* _YOUR INSTRUCTIONS_:
Copy out all of the data exactly as it appears.

* _RECORDS TO PROCESS_:
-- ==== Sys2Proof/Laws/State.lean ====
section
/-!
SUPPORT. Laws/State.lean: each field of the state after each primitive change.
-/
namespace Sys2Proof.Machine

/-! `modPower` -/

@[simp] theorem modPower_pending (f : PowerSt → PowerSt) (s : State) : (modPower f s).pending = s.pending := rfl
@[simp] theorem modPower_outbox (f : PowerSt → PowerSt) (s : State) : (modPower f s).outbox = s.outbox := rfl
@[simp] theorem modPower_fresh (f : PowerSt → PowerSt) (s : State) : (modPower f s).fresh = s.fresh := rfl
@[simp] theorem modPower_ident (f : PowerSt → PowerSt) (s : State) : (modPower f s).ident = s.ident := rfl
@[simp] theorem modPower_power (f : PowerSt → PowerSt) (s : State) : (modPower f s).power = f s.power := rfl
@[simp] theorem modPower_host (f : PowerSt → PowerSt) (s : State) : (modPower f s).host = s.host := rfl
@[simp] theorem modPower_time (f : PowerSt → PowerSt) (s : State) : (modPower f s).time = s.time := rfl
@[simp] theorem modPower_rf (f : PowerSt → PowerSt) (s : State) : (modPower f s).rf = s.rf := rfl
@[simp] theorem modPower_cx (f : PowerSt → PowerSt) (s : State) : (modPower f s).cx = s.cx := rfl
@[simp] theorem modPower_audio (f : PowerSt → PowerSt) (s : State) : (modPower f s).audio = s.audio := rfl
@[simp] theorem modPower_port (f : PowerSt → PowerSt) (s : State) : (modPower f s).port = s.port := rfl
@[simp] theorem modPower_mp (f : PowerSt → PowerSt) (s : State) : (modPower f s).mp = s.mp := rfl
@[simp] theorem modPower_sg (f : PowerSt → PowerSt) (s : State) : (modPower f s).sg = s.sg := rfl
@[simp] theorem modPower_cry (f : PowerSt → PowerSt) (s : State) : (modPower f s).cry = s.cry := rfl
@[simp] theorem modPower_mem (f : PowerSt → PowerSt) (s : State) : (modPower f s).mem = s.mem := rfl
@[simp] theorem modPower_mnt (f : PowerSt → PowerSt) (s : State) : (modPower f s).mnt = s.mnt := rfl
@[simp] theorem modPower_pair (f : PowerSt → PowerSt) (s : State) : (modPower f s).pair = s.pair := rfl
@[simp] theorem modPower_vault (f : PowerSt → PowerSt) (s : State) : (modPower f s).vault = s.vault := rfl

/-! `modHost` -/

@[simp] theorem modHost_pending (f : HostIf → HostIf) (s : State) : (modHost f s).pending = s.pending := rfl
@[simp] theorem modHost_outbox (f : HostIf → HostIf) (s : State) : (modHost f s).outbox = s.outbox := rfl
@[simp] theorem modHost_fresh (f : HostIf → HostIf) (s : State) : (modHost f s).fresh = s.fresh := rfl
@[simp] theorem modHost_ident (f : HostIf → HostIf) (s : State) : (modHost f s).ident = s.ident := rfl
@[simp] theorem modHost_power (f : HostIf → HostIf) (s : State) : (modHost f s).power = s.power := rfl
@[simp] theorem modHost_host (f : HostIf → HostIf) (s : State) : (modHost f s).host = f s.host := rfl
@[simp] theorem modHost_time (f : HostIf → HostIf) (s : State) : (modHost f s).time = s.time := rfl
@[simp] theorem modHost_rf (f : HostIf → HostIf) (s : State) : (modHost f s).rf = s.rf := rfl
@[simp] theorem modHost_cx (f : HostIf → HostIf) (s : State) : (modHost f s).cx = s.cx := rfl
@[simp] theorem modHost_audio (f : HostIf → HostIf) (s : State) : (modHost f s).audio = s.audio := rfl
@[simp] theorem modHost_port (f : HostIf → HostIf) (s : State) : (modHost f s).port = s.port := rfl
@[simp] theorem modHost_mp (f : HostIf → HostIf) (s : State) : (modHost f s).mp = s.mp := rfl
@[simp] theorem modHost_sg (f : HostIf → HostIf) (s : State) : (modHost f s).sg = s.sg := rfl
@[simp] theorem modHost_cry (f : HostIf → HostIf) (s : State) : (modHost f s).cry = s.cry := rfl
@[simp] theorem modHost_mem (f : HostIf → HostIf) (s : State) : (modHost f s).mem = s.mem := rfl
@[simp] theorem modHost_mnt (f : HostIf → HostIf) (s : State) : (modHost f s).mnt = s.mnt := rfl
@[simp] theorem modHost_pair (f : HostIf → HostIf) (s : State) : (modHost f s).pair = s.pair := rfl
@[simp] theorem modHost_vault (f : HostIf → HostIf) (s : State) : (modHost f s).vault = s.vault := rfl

* _RESPONSE TO THE TASK_:
-- ==== Sys2Proof/Laws/State.lean ====
section
/-!
SUPPORT. Laws/State.lean: each field of the state after each primitive change.
-/
namespace Sys2Proof.Machine

/-! `modPower` -/

@[simp] theorem modPower_pending (f : PowerSt → PowerSt) (s : State) : (modPower f s).pending = s.pending := rfl
@[simp] theorem modPower_outbox (f : PowerSt → PowerSt) (s : State) : (modPower f s).outbox = s.outbox := rfl
@[simp] theorem modPower_fresh (f : PowerSt → PowerSt) (s : State) : (modPower f s).fresh = s.fresh := rfl
@[simp] theorem modPower_ident (f : PowerSt → PowerSt) (s : State) : (modPower f s).ident = s.ident := rfl
@[simp] theorem modPower_power (f : PowerSt → PowerSt) (s : State) : (modPower f s).power = f s.power := rfl
@[simp] theorem modPower_host (f : PowerSt → PowerSt) (s : State) : (modPower f s).host = s.host := rfl
@[simp] theorem modPower_time (f : PowerSt → PowerSt) (s : State) : (modPower f s).time = s.time := rfl
@[simp] theorem modPower_rf (f : PowerSt → PowerSt) (s : State) : (modPower f s).rf = s.rf := rfl
@[simp] theorem modPower_cx (f : PowerSt → PowerSt) (s : State) : (modPower f s).cx = s.cx := rfl
@[simp] theorem modPower_audio (f : PowerSt → PowerSt) (s : State) : (modPower f s).audio = s.audio := rfl
@[simp] theorem modPower_port (f : PowerSt → PowerSt) (s : State) : (modPower f s).port = s.port := rfl
@[simp] theorem modPower_mp (f : PowerSt → PowerSt) (s : State) : (modPower f s).mp = s.mp := rfl
@[simp] theorem modPower_sg (f : PowerSt → PowerSt) (s : State) : (modPower f s).sg = s.sg := rfl
@[simp] theorem modPower_cry (f : PowerSt → PowerSt) (s : State) : (modPower f s).cry = s.cry := rfl
@[simp] theorem modPower_mem (f : PowerSt → PowerSt) (s : State) : (modPower f s).mem = s.mem := rfl
@[simp] theorem modPower_mnt (f : PowerSt → PowerSt) (s : State) : (modPower f s).mnt = s.mnt := rfl
@[simp] theorem modPower_pair (f : PowerSt → PowerSt) (s : State) : (modPower f s).pair = s.pair := rfl
@[simp] theorem modPower_vault (f : PowerSt → PowerSt) (s : State) : (modPower f s).vault = s.vault := rfl

/-! `modHost` -/

@[simp] theorem modHost_pending (f : HostIf → HostIf) (s : State) : (modHost f s).pending = s.pending := rfl
@[simp] theorem modHost_outbox (f : HostIf → HostIf) (s : State) : (modHost f s).outbox = s.outbox := rfl
@[simp] theorem modHost_fresh (f : HostIf → HostIf) (s : State) : (modHost f s).fresh = s.fresh := rfl
@[simp] theorem modHost_ident (f : HostIf → HostIf) (s : State) : (modHost f s).ident = s.ident := rfl
@[simp] theorem modHost_power (f : HostIf → HostIf) (s : State) : (modHost f s).power = s.power := rfl
@[simp] theorem modHost_host (f : HostIf → HostIf) (s : State) : (modHost f s).host = f s.host := rfl
@[simp] theorem modHost_time (f : HostIf → HostIf) (s : State) : (modHost f s).time = s.time := rfl
@[simp] theorem modHost_rf (f : HostIf → HostIf) (s : State) : (modHost f s).rf = s.rf := rfl
@[simp] theorem modHost_cx (f : HostIf → HostIf) (s : State) : (modHost f s).cx = s.cx := rfl
@[simp] theorem modHost_audio (f : HostIf → HostIf) (s : State) : (modHost f s).audio = s.audio := rfl
@[simp] theorem modHost_port (f : HostIf → HostIf) (s : State) : (modHost f s).port = s.port := rfl
@[simp] theorem modHost_mp (f : HostIf → HostIf) (s : State) : (modHost f s).mp = s.mp := rfl
@[simp] theorem modHost_sg (f : HostIf → HostIf) (s : State) : (modHost f s).sg = s.sg := rfl
@[simp] theorem modHost_cry (f : HostIf → HostIf) (s : State) : (modHost f s).cry = s.cry := rfl
@[simp] theorem modHost_mem (f : HostIf → HostIf) (s : State) : (modHost f s).mem = s.mem := rfl
@[simp] theorem modHost_mnt (f : HostIf → HostIf) (s : State) : (modHost f s).mnt = s.mnt := rfl
@[simp] theorem modHost_pair (f : HostIf → HostIf) (s : State) : (modHost f s).pair = s.pair := rfl
@[simp] theorem modHost_vault (f : HostIf → HostIf) (s : State) : (modHost f s).vault = s.vault := rfl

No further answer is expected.